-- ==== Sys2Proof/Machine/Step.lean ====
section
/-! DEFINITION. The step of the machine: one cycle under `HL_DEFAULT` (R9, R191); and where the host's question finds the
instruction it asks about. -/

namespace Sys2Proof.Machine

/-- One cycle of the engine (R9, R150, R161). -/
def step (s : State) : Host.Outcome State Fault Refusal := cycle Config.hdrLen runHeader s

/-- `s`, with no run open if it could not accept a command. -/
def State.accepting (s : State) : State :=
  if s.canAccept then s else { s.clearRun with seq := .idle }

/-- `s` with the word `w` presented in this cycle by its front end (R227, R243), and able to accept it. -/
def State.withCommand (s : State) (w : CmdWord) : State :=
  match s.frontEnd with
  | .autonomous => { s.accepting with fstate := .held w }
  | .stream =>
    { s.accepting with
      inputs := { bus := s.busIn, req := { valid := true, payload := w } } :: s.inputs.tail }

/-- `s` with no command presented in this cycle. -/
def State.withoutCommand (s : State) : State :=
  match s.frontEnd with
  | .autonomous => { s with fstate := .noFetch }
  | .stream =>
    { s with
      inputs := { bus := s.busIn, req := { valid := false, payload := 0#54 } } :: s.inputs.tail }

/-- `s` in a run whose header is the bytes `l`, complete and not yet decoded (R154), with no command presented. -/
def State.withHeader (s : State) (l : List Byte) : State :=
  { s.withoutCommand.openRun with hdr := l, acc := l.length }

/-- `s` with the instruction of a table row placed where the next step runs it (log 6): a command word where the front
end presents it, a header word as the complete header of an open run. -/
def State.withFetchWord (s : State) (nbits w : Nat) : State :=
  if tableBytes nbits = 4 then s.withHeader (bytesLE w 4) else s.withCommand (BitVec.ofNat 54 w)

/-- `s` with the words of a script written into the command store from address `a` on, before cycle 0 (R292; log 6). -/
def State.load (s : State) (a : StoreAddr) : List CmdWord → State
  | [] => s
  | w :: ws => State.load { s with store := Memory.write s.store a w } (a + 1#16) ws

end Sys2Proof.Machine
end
◆ ◆ ◆ ◆
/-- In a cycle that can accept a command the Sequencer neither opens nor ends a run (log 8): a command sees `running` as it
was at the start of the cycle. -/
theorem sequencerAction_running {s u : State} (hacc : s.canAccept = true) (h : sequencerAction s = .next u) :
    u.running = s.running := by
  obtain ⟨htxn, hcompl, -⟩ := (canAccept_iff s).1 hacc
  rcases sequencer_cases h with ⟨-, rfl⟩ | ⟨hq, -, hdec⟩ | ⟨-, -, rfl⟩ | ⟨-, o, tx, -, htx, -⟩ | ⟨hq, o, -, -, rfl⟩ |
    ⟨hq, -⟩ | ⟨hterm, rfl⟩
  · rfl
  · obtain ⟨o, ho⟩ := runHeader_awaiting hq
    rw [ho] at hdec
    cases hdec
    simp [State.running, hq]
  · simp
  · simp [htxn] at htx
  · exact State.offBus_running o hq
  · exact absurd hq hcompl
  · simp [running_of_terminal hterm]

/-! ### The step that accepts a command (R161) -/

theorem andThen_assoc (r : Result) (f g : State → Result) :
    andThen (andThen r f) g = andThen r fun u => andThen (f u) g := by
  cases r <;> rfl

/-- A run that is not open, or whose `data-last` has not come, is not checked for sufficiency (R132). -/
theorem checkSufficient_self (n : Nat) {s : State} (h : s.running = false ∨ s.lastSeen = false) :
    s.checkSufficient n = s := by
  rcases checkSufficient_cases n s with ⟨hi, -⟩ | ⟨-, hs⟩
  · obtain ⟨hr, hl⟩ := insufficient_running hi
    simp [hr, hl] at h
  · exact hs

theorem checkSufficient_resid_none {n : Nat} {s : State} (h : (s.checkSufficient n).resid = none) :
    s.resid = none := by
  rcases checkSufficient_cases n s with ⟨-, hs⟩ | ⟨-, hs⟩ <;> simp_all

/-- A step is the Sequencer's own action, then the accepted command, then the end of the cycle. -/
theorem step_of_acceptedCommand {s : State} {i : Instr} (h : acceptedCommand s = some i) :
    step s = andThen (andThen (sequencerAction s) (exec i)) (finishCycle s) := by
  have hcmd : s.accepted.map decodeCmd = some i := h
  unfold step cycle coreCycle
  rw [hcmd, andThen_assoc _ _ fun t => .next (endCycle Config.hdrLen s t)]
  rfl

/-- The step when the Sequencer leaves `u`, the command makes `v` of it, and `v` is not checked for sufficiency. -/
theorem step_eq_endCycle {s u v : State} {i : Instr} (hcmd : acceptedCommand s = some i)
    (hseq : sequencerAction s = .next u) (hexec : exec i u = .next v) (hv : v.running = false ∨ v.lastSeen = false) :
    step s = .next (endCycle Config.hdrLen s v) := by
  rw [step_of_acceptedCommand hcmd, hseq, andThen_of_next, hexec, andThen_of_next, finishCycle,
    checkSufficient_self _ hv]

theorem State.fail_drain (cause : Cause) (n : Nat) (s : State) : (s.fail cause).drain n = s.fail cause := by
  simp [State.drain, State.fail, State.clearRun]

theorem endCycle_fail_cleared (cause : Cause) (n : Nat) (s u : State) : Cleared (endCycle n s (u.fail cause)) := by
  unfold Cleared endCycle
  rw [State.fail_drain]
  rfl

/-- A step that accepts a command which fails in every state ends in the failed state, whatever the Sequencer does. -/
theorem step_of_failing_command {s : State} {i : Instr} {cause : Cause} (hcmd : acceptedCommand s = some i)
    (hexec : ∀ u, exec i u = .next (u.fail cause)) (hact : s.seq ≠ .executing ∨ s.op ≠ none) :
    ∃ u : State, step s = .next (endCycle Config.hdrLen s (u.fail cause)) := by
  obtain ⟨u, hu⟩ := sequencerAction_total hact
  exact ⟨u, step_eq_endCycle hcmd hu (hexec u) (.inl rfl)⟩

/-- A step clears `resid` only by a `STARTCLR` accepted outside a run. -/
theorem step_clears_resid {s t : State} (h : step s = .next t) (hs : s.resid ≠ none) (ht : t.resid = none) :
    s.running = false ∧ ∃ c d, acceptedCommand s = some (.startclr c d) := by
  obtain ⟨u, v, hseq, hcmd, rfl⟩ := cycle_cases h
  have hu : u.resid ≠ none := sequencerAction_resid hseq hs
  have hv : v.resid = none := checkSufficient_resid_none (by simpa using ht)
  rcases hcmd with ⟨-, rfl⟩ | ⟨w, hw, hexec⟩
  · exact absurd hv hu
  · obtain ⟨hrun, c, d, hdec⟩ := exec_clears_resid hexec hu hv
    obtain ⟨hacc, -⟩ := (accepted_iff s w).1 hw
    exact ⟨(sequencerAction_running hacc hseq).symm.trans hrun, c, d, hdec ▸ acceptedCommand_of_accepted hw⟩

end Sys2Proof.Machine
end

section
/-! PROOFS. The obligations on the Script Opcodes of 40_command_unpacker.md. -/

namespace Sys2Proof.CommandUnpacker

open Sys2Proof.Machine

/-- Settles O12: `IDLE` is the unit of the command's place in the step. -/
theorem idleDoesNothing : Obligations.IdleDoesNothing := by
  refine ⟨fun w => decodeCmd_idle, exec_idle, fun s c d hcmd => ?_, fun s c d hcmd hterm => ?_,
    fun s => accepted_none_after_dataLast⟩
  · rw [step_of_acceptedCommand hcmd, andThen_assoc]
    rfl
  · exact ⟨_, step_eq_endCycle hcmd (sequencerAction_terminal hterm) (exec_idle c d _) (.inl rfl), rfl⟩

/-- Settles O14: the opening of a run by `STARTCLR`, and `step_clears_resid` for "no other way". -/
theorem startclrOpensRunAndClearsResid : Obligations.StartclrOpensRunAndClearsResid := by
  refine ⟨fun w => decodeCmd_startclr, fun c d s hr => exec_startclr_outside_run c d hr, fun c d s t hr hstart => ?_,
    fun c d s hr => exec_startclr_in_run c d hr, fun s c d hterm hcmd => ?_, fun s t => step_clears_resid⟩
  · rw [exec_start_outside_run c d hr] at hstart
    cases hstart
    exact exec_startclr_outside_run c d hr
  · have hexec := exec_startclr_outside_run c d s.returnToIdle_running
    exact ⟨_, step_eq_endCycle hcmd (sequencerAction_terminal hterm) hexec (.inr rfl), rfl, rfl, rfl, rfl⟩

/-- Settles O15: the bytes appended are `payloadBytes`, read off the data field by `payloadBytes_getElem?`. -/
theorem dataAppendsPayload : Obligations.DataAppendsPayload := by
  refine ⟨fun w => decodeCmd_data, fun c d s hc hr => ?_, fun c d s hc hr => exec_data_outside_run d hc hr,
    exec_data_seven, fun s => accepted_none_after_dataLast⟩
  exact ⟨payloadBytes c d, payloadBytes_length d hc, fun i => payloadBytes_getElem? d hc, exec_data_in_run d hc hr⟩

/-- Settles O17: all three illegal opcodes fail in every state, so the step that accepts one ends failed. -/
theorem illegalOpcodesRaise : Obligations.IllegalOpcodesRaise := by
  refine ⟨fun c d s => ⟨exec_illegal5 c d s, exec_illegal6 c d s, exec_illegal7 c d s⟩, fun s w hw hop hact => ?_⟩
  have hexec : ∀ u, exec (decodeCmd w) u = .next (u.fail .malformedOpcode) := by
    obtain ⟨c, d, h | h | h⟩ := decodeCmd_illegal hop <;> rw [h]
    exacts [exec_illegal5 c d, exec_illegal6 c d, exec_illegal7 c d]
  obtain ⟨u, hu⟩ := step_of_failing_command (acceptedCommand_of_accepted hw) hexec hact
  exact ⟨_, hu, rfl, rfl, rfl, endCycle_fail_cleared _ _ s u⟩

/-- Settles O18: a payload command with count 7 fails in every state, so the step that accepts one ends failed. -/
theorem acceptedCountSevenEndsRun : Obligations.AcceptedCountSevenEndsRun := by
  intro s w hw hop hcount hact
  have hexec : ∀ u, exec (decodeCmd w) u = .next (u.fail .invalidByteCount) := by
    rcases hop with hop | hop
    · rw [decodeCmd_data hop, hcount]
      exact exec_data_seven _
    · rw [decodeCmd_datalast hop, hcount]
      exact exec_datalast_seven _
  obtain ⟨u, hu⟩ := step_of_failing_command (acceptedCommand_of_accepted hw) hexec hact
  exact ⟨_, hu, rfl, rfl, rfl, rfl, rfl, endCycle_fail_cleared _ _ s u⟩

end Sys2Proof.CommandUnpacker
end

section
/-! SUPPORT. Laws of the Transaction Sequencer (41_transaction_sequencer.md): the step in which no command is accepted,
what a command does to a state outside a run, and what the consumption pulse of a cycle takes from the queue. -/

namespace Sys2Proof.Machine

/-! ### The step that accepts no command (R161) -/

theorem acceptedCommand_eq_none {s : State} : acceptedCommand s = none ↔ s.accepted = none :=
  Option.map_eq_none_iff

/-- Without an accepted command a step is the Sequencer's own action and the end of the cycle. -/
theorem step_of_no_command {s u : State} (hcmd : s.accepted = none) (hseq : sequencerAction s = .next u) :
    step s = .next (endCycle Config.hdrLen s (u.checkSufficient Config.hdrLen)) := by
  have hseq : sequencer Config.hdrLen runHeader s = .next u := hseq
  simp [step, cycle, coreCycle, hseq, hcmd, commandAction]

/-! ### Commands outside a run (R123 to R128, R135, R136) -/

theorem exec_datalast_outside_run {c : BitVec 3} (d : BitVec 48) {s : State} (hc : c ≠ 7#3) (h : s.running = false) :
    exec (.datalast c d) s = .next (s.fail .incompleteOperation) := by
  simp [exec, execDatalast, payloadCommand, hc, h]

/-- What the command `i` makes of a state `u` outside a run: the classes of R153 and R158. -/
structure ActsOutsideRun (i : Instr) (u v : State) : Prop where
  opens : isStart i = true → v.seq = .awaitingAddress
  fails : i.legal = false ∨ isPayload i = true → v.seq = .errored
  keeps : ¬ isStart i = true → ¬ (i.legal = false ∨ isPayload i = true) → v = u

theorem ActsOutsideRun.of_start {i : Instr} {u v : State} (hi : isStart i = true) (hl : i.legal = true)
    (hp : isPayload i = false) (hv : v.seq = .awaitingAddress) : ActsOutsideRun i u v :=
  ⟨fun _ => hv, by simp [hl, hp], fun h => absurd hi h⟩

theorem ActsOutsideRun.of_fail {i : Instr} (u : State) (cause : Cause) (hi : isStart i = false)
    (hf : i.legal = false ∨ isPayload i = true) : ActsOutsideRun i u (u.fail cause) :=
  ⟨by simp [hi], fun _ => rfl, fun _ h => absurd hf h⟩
◆ ◆ ◆ ◆
# REQUIRED ACTION
Copy from the entries only those lines that hold the word "hterm".

# THE ANSWER
    ⟨hq, -⟩ | ⟨hterm, rfl⟩
  · simp [running_of_terminal hterm]
  refine ⟨fun w => decodeCmd_idle, exec_idle, fun s c d hcmd => ?_, fun s c d hcmd hterm => ?_,
  · exact ⟨_, step_eq_endCycle hcmd (sequencerAction_terminal hterm) (exec_idle c d _) (.inl rfl), rfl⟩
    fun c d s hr => exec_startclr_in_run c d hr, fun s c d hterm hcmd => ?_, fun s t => step_clears_resid⟩
    exact ⟨_, step_eq_endCycle hcmd (sequencerAction_terminal hterm) hexec (.inr rfl), rfl, rfl, rfl, rfl⟩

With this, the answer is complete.